**Exercise prompt**: Up to and including the line that contains "w with dict", repeat each line of the data exactly, starting from the first.
** Opening Dataset records block **
-- ==== Sys2Proof/Safety.lean ====
section
/-! DEFINITION. What counts as a safe run: one that neither faults nor is refused. -/

namespace Sys2Proof

/-- A step that answers a next state. -/
def Completes (s : Machine.State) : Prop := ∃ t, Machine.step s = .next t

end Sys2Proof
end

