theorem State.dgRespond_protected (h : (dgHeader b).isProtected = true) : w.dgRespond b status data =
    ({ w with dict := { w.dict with keys := Tab.set w.dict.keys (dgHeader b).keyId { w.dgKey b with
        lastCounter := some (dgHeader b).counter, lastRequest := b, lastResponse := w.dgSealed b status data
        nextResponse := (w.dgKey b).nextResponse + 1 } } } : State).send (.datagram (w.dgSealed b status data)) :=
  if_neg (by simpa using h)

/-- An unprotected request is answered, and only the last status is kept. -/
theorem State.dgRespond_clear_spec (h : ¬ (dgHeader b).isProtected = true) :
    ((w.dgRespond b status data).noteStatus .ethernet status).sent =
      .datagram (dgReply b status data.length 0 ++ data) :: w.sent ∧
    (w.dgRespond b status data).noteStatus .ethernet status = { w with
      dict := ((w.dgRespond b status data).noteStatus .ethernet status).dict
      sent := ((w.dgRespond b status data).noteStatus .ethernet status).sent } ∧
    ((w.dgRespond b status data).noteStatus .ethernet status).dict =
      { w.dict with lastStatus := ((w.dgRespond b status data).noteStatus .ethernet status).dict.lastStatus } := by
  rw [State.dgRespond_clear w b status data h]
  generalize hu : w.send _ = u
  rw [State.noteStatus_frame]
  subst hu
  exact ⟨rfl, rfl, rfl⟩

/-- A protected request is answered under its key, which keeps COUNTER, request and response. -/
theorem State.dgRespond_protected_spec (h : (dgHeader b).isProtected = true) :
    ((w.dgRespond b status data).noteStatus .ethernet status).sent = .datagram (w.dgSealed b status data) :: w.sent ∧
    (w.dgRespond b status data).noteStatus .ethernet status = { w with
      dict := ((w.dgRespond b status data).noteStatus .ethernet status).dict
      sent := ((w.dgRespond b status data).noteStatus .ethernet status).sent } ∧
    ((w.dgRespond b status data).noteStatus .ethernet status).mgmtKey (dgHeader b).keyId = { w.dgKey b with
      lastCounter := some (dgHeader b).counter, lastRequest := b, lastResponse := w.dgSealed b status data
      nextResponse := (w.dgKey b).nextResponse + 1 } ∧
    ∀ j, j ≠ (dgHeader b).keyId →
      ((w.dgRespond b status data).noteStatus .ethernet status).mgmtKey j = w.mgmtKey j := by
  refine ⟨?_, ?_, ?_, fun j hj => ?_⟩
  · rw [State.sent_noteStatus, State.dgRespond_protected w b status data h]
    rfl
  · rw [State.dgRespond_protected w b status data h, State.noteStatus_frame]
    rfl
  · rw [State.mgmtKey_noteStatus, State.dgRespond_protected w b status data h]
    exact (w.mgmtKey_set _ _ _).trans (if_pos rfl)
  · rw [State.mgmtKey_noteStatus, State.dgRespond_protected w b status data h]
    exact (w.mgmtKey_set _ j _).trans (if_neg hj)
end

/-! ### Objects of the manual, and the vendor's (R621, R636) -/

theorem vendorHas_of_plain {index : Nat} (h : Plain s index) : s.vendorHas index = false := by
  unfold State.vendorHas
  rcases h with h | h | h
  · simp [h]
  · simp [Nat.not_le.2 h]
  · simp [Nat.not_lt.2 h]

theorem objRead_of_plain {index : Nat} (h : Plain s index) (via : Via) (sub : Nat) :
    s.objRead via index sub = (s.dictRead via index sub, s) :=
  if_neg (by rw [vendorHas_of_plain h]; exact Bool.false_ne_true)

theorem objDescribe_of_plain {index : Nat} (h : Plain s index) (via : Via) (sub : Nat) :
    s.objDescribe via index sub = (s.dictDescribe via index sub, s) :=
  if_neg (by rw [vendorHas_of_plain h]; exact Bool.false_ne_true)

/-! ### The three commands -/

section
variable {c : Instr} {op : Nat} {act : State → DgHeader → Bytes → Nat × Bytes × State}
  (hc : exec c s = .next (s.dgServe op b act))
include hc

theorem exec_datagram_other (h : s.dictOpen .ethernet = false ∨ (dgHeader b).op ≠ op) : exec c s = .next s :=
  hc.trans (congrArg _ (State.dgServe_other h))

variable (hopen : s.dictOpen .ethernet = true) (hop : (dgHeader b).op = op)
include hopen hop

theorem exec_datagram_again (h : DgFormed b) (ha : s.DgAgain b) :
    exec c s = .next ((s.dgCount 3).send (.datagram (s.dgKey b).lastResponse)) :=
  hc.trans (congrArg _ (State.dgServe_again hopen hop h ha))

theorem exec_datagram_dropped (hagain : ¬ (DgFormed b ∧ s.DgAgain b)) (h : ∀ d, ¬ s.DgAccepted b d) :
    exec c s = .next (s.dgCount 2) :=
  hc.trans (congrArg _ (State.dgServe_dropped hopen hop hagain h))
end

section
variable (hopen : s.dictOpen .ethernet = true) (h : s.DgAccepted b d) {st : Nat} {r : Bytes} {w : State}
include hopen h

theorem exec_datagramRead (hop : (dgHeader b).op = 1)
    (hr : (s.dgCount 1).objRead .ethernet (dgHeader b).index (dgHeader b).sub = ((st, r), w)) :
    exec (.datagramRead b) s = .next ((w.dgRespond b st r).noteStatus .ethernet st) :=
  congrArg Host.Outcome.next (State.dgServe_accepted hopen hop h (by rw [hr]))

theorem exec_datagramDescribe (hop : (dgHeader b).op = 3)
    (hr : (s.dgCount 1).objDescribe .ethernet (dgHeader b).index (dgHeader b).sub = ((st, r), w)) :
    exec (.datagramDescribe b) s = .next ((w.dgRespond b st r).noteStatus .ethernet st) :=
  congrArg Host.Outcome.next (State.dgServe_accepted hopen hop h (by rw [hr]))

theorem exec_datagramWrite (hop : (dgHeader b).op = 2)
    (hr : (s.dgCount 1).dictWrite .ethernet (dgHeader b).index (dgHeader b).sub d none = (st, w)) :
    exec (.datagramWrite b) s = .next ((w.dgRespond b st []).noteStatus .ethernet st) :=
  congrArg Host.Outcome.next (State.dgServe_accepted hopen hop h (by rw [hr]))
end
** Closing Dataset records block **
**Answer area**:
-- ==== Sys2Proof/Safety.lean ====
section
/-! DEFINITION. What counts as a safe run: one that neither faults nor is refused. -/

namespace Sys2Proof

/-- A step that answers a next state. -/
def Completes (s : Machine.State) : Prop := ∃ t, Machine.step s = .next t

end Sys2Proof
end

theorem State.dgRespond_protected (h : (dgHeader b).isProtected = true) : w.dgRespond b status data =
    ({ w with dict := { w.dict with keys := Tab.set w.dict.keys (dgHeader b).keyId { w.dgKey b with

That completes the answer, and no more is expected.